STORED DATA START

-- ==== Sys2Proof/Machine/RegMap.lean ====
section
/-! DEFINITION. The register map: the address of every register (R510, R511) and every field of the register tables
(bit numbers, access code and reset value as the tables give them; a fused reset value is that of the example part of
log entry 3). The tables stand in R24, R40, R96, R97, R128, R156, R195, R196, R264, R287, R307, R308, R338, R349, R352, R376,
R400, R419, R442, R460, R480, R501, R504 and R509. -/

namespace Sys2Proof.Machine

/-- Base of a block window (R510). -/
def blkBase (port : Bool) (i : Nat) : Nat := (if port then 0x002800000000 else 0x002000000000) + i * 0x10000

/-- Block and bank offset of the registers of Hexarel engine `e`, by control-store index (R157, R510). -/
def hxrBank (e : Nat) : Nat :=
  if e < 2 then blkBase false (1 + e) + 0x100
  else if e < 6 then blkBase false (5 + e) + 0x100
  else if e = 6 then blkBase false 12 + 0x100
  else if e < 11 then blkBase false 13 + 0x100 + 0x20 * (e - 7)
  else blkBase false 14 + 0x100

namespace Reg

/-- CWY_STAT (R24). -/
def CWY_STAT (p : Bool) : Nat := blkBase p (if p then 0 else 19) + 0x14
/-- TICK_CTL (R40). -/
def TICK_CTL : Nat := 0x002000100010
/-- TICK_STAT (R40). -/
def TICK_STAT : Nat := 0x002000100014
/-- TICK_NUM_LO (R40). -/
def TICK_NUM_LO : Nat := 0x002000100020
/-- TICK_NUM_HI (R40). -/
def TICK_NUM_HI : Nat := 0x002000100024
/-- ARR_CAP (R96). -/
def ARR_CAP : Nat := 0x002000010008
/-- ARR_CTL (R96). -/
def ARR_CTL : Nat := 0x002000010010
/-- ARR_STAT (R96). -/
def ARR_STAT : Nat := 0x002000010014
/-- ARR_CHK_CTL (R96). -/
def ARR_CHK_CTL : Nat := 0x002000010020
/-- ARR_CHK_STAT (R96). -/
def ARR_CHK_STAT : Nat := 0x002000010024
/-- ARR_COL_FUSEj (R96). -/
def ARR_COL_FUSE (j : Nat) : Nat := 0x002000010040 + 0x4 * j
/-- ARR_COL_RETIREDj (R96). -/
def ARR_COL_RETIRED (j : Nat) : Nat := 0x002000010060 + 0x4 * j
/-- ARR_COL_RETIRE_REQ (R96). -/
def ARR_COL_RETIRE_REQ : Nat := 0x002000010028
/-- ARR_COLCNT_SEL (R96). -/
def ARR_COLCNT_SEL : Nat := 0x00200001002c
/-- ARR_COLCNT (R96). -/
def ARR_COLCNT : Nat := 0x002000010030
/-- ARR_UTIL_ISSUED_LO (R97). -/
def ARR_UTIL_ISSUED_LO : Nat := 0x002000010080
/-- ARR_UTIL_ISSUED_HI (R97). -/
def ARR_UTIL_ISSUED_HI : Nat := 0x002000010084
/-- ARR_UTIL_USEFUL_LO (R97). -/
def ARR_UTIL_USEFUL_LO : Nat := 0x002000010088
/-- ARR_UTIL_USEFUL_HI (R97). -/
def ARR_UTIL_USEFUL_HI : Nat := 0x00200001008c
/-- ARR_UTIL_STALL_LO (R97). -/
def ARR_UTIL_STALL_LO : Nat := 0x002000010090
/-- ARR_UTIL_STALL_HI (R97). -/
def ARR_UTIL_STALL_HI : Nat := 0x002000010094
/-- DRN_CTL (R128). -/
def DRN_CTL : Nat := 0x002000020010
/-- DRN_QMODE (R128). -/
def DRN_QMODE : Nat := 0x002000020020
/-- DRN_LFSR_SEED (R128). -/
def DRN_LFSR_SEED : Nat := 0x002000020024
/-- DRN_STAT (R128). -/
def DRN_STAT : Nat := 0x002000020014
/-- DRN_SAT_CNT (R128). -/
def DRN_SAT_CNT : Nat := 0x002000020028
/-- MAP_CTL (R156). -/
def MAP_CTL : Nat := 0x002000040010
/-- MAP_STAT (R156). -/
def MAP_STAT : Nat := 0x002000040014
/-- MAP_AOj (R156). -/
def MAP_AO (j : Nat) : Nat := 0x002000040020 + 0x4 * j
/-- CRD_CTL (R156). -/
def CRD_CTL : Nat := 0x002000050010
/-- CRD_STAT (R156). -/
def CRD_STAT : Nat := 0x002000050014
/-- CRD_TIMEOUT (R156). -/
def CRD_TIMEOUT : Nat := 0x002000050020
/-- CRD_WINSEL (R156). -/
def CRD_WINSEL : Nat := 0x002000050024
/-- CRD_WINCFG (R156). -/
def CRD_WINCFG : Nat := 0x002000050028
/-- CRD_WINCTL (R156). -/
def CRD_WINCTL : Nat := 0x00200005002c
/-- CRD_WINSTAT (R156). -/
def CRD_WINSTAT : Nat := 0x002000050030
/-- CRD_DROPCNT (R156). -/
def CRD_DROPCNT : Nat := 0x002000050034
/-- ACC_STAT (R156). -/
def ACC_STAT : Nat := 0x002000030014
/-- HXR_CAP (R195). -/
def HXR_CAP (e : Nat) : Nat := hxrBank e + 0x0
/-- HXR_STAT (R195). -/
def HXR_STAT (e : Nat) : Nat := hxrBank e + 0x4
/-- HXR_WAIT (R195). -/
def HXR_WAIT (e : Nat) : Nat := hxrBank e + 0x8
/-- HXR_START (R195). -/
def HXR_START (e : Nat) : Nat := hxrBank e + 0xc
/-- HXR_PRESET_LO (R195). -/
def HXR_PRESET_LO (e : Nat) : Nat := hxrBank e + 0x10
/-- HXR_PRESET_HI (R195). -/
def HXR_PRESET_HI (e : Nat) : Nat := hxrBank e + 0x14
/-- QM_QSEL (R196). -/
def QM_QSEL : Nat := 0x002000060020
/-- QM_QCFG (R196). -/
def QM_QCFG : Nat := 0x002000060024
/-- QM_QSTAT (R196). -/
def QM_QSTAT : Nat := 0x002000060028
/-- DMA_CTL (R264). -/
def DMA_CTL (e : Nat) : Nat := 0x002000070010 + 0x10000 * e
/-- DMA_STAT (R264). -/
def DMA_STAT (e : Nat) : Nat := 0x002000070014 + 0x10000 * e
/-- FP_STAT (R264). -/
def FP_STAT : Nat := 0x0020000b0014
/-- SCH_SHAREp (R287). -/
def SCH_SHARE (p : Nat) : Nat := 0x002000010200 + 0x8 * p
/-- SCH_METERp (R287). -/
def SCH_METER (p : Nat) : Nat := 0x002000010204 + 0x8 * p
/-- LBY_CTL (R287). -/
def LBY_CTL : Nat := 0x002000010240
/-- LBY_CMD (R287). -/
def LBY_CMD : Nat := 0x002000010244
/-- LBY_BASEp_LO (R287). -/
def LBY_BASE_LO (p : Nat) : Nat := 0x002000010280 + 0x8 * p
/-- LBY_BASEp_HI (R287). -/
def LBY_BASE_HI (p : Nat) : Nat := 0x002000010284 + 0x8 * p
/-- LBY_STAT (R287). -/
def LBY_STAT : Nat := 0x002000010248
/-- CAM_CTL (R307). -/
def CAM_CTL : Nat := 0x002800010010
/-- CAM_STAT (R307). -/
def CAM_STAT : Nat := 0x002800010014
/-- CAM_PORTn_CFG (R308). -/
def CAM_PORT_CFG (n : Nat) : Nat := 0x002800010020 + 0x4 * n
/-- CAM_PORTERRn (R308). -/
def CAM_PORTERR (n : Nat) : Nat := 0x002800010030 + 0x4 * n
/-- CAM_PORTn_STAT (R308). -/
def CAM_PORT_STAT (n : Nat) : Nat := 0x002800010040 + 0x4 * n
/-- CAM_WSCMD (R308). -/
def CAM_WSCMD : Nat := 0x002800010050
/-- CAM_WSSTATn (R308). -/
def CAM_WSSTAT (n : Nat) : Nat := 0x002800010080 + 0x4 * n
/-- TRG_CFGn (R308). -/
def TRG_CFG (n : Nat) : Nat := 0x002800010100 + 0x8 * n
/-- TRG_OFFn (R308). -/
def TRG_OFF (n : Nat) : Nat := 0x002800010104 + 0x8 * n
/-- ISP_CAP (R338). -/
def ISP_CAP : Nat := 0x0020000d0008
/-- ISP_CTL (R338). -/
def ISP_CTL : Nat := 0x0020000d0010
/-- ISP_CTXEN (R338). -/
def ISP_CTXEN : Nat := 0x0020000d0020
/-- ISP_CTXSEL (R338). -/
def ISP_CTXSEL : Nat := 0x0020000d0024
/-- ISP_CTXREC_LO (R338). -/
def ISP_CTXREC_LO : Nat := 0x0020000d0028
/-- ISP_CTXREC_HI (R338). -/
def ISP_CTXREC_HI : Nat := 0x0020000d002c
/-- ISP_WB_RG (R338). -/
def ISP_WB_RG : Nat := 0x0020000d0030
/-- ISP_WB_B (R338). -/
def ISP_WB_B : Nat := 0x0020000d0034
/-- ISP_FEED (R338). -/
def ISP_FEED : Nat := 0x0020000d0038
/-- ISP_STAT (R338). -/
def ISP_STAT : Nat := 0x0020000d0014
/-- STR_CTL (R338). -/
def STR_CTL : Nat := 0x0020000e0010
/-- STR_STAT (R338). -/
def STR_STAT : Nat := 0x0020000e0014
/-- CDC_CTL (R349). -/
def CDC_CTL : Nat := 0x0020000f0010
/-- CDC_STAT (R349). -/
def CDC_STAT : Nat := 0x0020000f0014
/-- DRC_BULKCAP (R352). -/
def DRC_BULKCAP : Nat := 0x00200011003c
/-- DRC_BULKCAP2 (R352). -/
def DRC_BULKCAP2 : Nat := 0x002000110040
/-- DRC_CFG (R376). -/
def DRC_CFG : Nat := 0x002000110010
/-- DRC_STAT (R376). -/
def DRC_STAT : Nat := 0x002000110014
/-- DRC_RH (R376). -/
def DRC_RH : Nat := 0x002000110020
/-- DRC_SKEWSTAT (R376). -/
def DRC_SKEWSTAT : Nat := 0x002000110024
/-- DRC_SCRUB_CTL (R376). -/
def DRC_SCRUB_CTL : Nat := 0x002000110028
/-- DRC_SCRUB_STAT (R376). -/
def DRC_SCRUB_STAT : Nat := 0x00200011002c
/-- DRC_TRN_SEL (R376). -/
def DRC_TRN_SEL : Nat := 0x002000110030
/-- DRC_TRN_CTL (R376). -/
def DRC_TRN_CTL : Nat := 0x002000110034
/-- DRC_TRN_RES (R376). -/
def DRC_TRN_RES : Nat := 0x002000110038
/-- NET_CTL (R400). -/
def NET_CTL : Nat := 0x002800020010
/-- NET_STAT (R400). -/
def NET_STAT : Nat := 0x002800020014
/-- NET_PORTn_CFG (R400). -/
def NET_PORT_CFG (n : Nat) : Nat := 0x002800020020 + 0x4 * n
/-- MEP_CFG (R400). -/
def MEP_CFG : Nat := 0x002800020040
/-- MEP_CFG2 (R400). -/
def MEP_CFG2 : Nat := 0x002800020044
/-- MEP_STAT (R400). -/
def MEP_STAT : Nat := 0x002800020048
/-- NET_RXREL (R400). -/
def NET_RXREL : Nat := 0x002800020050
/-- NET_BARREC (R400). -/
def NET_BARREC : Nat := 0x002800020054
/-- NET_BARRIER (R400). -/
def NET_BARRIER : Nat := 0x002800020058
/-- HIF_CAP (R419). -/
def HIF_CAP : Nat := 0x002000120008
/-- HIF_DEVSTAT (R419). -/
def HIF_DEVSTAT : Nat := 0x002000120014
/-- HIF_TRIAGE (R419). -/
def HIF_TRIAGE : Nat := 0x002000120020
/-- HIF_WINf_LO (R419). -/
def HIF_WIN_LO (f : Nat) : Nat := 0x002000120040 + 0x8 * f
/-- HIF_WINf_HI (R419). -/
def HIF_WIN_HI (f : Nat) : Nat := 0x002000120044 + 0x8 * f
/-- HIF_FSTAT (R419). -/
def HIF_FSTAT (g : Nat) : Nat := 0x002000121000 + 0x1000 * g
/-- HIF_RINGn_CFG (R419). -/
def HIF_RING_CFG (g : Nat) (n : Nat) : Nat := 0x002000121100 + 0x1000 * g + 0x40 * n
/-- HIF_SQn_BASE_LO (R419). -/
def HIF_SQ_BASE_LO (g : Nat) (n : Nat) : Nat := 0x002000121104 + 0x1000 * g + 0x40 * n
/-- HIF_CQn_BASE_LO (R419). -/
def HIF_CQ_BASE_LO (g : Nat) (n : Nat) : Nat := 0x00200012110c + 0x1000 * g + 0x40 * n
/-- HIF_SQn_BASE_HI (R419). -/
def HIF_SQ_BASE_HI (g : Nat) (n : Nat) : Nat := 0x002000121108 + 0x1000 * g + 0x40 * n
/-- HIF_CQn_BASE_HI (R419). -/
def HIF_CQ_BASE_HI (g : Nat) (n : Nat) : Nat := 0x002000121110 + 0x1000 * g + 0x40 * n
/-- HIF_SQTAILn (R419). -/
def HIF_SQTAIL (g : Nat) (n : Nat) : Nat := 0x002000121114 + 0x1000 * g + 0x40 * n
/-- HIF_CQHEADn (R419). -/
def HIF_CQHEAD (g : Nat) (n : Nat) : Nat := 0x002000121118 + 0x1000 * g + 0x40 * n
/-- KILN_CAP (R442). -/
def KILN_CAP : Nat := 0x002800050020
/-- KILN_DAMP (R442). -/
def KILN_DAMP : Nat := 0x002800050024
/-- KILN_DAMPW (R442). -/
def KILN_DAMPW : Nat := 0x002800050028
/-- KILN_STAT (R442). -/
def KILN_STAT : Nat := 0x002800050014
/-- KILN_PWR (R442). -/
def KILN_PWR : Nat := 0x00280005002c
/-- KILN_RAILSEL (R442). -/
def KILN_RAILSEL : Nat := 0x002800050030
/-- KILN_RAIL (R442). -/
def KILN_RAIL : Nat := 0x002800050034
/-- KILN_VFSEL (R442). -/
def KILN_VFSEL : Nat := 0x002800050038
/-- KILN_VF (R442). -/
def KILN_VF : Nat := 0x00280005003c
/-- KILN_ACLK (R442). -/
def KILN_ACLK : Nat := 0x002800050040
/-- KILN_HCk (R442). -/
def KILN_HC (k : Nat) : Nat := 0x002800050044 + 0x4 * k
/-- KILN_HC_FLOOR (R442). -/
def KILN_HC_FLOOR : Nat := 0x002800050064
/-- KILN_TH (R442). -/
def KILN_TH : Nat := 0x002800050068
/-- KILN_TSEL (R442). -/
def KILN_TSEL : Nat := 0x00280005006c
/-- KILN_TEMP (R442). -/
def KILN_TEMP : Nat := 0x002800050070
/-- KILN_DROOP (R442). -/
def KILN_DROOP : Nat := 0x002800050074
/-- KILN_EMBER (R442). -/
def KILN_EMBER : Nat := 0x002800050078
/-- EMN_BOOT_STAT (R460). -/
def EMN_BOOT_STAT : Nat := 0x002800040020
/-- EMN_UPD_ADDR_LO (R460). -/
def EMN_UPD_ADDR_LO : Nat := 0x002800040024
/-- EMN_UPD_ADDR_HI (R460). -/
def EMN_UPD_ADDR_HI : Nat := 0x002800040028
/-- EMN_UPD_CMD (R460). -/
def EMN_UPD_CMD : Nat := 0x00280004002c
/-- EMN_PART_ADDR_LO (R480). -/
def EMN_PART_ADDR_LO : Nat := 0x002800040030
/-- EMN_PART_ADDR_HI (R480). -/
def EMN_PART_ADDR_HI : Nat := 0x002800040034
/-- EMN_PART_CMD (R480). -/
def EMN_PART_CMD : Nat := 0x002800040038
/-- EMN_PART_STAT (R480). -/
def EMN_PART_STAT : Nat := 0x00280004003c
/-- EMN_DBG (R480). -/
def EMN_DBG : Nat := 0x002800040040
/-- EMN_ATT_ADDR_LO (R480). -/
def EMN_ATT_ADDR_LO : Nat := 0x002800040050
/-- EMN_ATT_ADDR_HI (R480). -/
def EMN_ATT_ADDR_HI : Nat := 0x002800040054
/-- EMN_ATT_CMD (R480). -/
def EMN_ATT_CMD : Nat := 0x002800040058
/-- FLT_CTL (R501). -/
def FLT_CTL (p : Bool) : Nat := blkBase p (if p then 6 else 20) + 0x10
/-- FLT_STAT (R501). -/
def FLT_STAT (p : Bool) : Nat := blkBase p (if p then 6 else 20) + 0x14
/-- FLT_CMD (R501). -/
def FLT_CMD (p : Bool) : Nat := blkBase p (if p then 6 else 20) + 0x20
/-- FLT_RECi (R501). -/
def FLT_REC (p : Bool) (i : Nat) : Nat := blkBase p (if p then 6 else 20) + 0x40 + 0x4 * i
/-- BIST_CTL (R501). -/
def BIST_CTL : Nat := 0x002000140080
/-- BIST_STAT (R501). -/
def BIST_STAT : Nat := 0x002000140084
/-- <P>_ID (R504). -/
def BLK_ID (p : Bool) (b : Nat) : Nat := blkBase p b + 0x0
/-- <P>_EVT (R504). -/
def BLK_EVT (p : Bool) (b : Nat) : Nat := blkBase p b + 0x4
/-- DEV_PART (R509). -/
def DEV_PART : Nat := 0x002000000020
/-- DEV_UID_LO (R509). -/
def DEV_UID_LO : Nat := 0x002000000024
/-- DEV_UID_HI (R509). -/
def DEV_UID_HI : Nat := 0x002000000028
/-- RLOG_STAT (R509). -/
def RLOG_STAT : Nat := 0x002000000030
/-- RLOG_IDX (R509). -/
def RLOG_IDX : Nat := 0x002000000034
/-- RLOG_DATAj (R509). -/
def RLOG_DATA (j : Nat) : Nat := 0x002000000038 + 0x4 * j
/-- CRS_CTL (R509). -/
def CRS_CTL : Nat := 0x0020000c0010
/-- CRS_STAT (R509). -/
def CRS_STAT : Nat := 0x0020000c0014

STORED DATA END

> _DIRECTIONS_: Taking the listing above as the source, transcribe only the lines starting at the line with "def HIF_TRIAGE : Nat := 0x002000120020" and going through the line with "def KILN_TSEL : Nat := 0x00280005006c", unaltered and with both ends included.

> _TASK SOLUTION_:
def HIF_TRIAGE : Nat := 0x002000120020
/-- HIF_WINf_LO (R419). -/
def HIF_WIN_LO (f : Nat) : Nat := 0x002000120040 + 0x8 * f
/-- HIF_WINf_HI (R419). -/
def HIF_WIN_HI (f : Nat) : Nat := 0x002000120044 + 0x8 * f
/-- HIF_FSTAT (R419). -/
def HIF_FSTAT (g : Nat) : Nat := 0x002000121000 + 0x1000 * g
/-- HIF_RINGn_CFG (R419). -/
def HIF_RING_CFG (g : Nat) (n : Nat) : Nat := 0x002000121100 + 0x1000 * g + 0x40 * n
/-- HIF_SQn_BASE_LO (R419). -/
def HIF_SQ_BASE_LO (g : Nat) (n : Nat) : Nat := 0x002000121104 + 0x1000 * g + 0x40 * n
/-- HIF_CQn_BASE_LO (R419). -/
def HIF_CQ_BASE_LO (g : Nat) (n : Nat) : Nat := 0x00200012110c + 0x1000 * g + 0x40 * n
/-- HIF_SQn_BASE_HI (R419). -/
def HIF_SQ_BASE_HI (g : Nat) (n : Nat) : Nat := 0x002000121108 + 0x1000 * g + 0x40 * n
/-- HIF_CQn_BASE_HI (R419). -/
def HIF_CQ_BASE_HI (g : Nat) (n : Nat) : Nat := 0x002000121110 + 0x1000 * g + 0x40 * n
/-- HIF_SQTAILn (R419). -/
def HIF_SQTAIL (g : Nat) (n : Nat) : Nat := 0x002000121114 + 0x1000 * g + 0x40 * n
/-- HIF_CQHEADn (R419). -/
def HIF_CQHEAD (g : Nat) (n : Nat) : Nat := 0x002000121118 + 0x1000 * g + 0x40 * n
/-- KILN_CAP (R442). -/
def KILN_CAP : Nat := 0x002800050020
/-- KILN_DAMP (R442). -/
def KILN_DAMP : Nat := 0x002800050024
/-- KILN_DAMPW (R442). -/
def KILN_DAMPW : Nat := 0x002800050028
/-- KILN_STAT (R442). -/
def KILN_STAT : Nat := 0x002800050014
/-- KILN_PWR (R442). -/
def KILN_PWR : Nat := 0x00280005002c
/-- KILN_RAILSEL (R442). -/
def KILN_RAILSEL : Nat := 0x002800050030
/-- KILN_RAIL (R442). -/
def KILN_RAIL : Nat := 0x002800050034
/-- KILN_VFSEL (R442). -/
def KILN_VFSEL : Nat := 0x002800050038
/-- KILN_VF (R442). -/
def KILN_VF : Nat := 0x00280005003c
/-- KILN_ACLK (R442). -/
def KILN_ACLK : Nat := 0x002800050040
/-- KILN_HCk (R442). -/
def KILN_HC (k : Nat) : Nat := 0x002800050044 + 0x4 * k
/-- KILN_HC_FLOOR (R442). -/
def KILN_HC_FLOOR : Nat := 0x002800050064
/-- KILN_TH (R442). -/
def KILN_TH : Nat := 0x002800050068
/-- KILN_TSEL (R442). -/
def KILN_TSEL : Nat := 0x00280005006c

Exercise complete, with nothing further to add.